» Description of the task
Copy verbatim the material from its first line to the line that holds "(s.cmdAt 0 4).isSome", including that line.
═══ Information provided ═══
/-- CommandForks: a command not released; one that waits for its engine, one that a throttle level withholds, and one whose cycle has
not come. The completion of a batch's command. -/
theorem wit_held : { cmd (.istream 1 2) [0x40] with released := false }.released = false ∧
    Cmd.due { cmd (.istream 1 2) [] with finish := 24 } base = false ∧
    forkThrottled { base with cycle := 7, c := { base.c with throttle := 1 } } 0 (cmd (.istream 1 2) []) = true ∧ engineFull { base with c := { base.c with cmds := [{ cmd (.istream 1 2) [] with id := 3 },
      cmd (.istream 1 2) []] } } 0 (cmd (.istream 1 2) []) = true ∧
    (let s := holding (cmd (.mmaA 1 2 0 1) [0])
     (s.cmdAt 0 4).isSome = true ∧ ((s.coreAt 0).batches[(2 : Fin 8)]).owner = some (1, 0) ∧ ∃ t ∈ s.allTasks, t.launch = 1 ∧ t.task = 0) := by
  decide +kernel

/-- A command begun, in a state whose event names it, with argument x. -/
def started (d : Cmd) : Cmd := { d with forked := true, begun := true }
def begun (d : Cmd) (x : Nat) : State := blocked (holding (started d) x 77)

/-- A copy, a product and a stream. -/
def copyCmd : Cmd := cmd (.lcpy 40 1 false 0 0 2) [0x100, 0x1000, 4 + 8 * 2 ^ 16 + 2 ^ 32, 0x20 + 0x20 * 2 ^ 32, 4 + 8 * 2 ^ 16, 0, 7, 0, 0]
def productCmd : Cmd := cmd (.mmaA 1 2 0 1) [0]
def streamCmd : Cmd := { cmd (.istream 1 2) [0x40] with block := some blockWord }

/-- A run that ends without a fault, in its parts. -/
theorem ends {α : Type} {r : State × Cmd × Option α} (h : r.2.2 = none) : ∃ z e, r = (z, e, none) ∧ e = r.2.1 := by
  obtain ⟨z, e, o⟩ := r
  exact ⟨z, e, by simpa using h, rfl⟩

/-- CommandForks, completions: each is ready, and its run ends without a fault. -/
theorem wit_complete : (∀ d ∈ cmds, CmdReady (begun d 1) 0 (started d)) ∧
    (∃ (c : Copy) (y : State) (e : Cmd), let d := started copyCmd
      d.copy = some c ∧ mailStop (begun d 0) d = .lands ∧
      c.run 0 (if c.dstRows = [] then 0 else c.drows - d.progress) (begun d 0) (d.aim (begun d 0)) = (y, e, none)) ∧
    (arrayBusy (begun productCmd 0) 0 (started productCmd) = false ∧ productTrap (begun productCmd 0) 0 (started productCmd) = none) ∧
    (∃ (v : Nat) (z : State) (e : Cmd), let d := started streamCmd
      d.block = some v ∧ mailStop (begun d 0) d = .lands ∧
      (blockOf v).run 0 ((blockOf v).count - d.progress) (begun d 0) (d.aim (begun d 0)) = (z, e, none) ∧ e.progress = (blockOf v).count) := by
  refine ⟨?_, ?_, by decide +kernel, ?_⟩
  · intro d hd
    simp only [cmds, List.mem_cons, List.not_mem_nil, or_false] at hd
    rcases hd with rfl | rfl | rfl | rfl | rfl <;> (unfold CmdReady; decide +kernel)
  · obtain ⟨c, hc, h⟩ := some_some (x := (started copyCmd).copy) (p := fun c => let d := started copyCmd
      decide (mailStop (begun d 0) d = .lands) &&
        (c.run 0 (if c.dstRows = [] then 0 else c.drows - d.progress) (begun d 0) (d.aim (begun d 0))).2.2.isNone)
      (by decide +kernel)
    simp only [Bool.and_eq_true, decide_eq_true_eq, Option.isNone_iff_eq_none] at h
    exact ⟨c, _, _, hc, h.1, Prod.ext rfl (Prod.ext rfl h.2)⟩
  · have h : (let d := started streamCmd
        let r := (blockOf blockWord).run 0 ((blockOf blockWord).count - d.progress) (begun d 0) (d.aim (begun d 0))
        decide (mailStop (begun d 0) d = .lands) && r.2.2.isNone && decide (r.2.1.progress = (blockOf blockWord).count)) = true := by decide +kernel
    simp only [Bool.and_eq_true, decide_eq_true_eq, Option.isNone_iff_eq_none] at h
    obtain ⟨z, e, hr, he⟩ := ends h.1.2
    exact ⟨blockWord, z, e, rfl, h.1.1, hr, by rw [he]; exact h.2⟩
═══
» Exercise response
/-- CommandForks: a command not released; one that waits for its engine, one that a throttle level withholds, and one whose cycle has
not come. The completion of a batch's command. -/
theorem wit_held : { cmd (.istream 1 2) [0x40] with released := false }.released = false ∧
    Cmd.due { cmd (.istream 1 2) [] with finish := 24 } base = false ∧
    forkThrottled { base with cycle := 7, c := { base.c with throttle := 1 } } 0 (cmd (.istream 1 2) []) = true ∧ engineFull { base with c := { base.c with cmds := [{ cmd (.istream 1 2) [] with id := 3 },
      cmd (.istream 1 2) []] } } 0 (cmd (.istream 1 2) []) = true ∧
    (let s := holding (cmd (.mmaA 1 2 0 1) [0])
     (s.cmdAt 0 4).isSome = true ∧ ((s.coreAt 0).batches[(2 : Fin 8)]).owner = some (1, 0) ∧ ∃ t ∈ s.allTasks, t.launch = 1 ∧ t.task = 0) := by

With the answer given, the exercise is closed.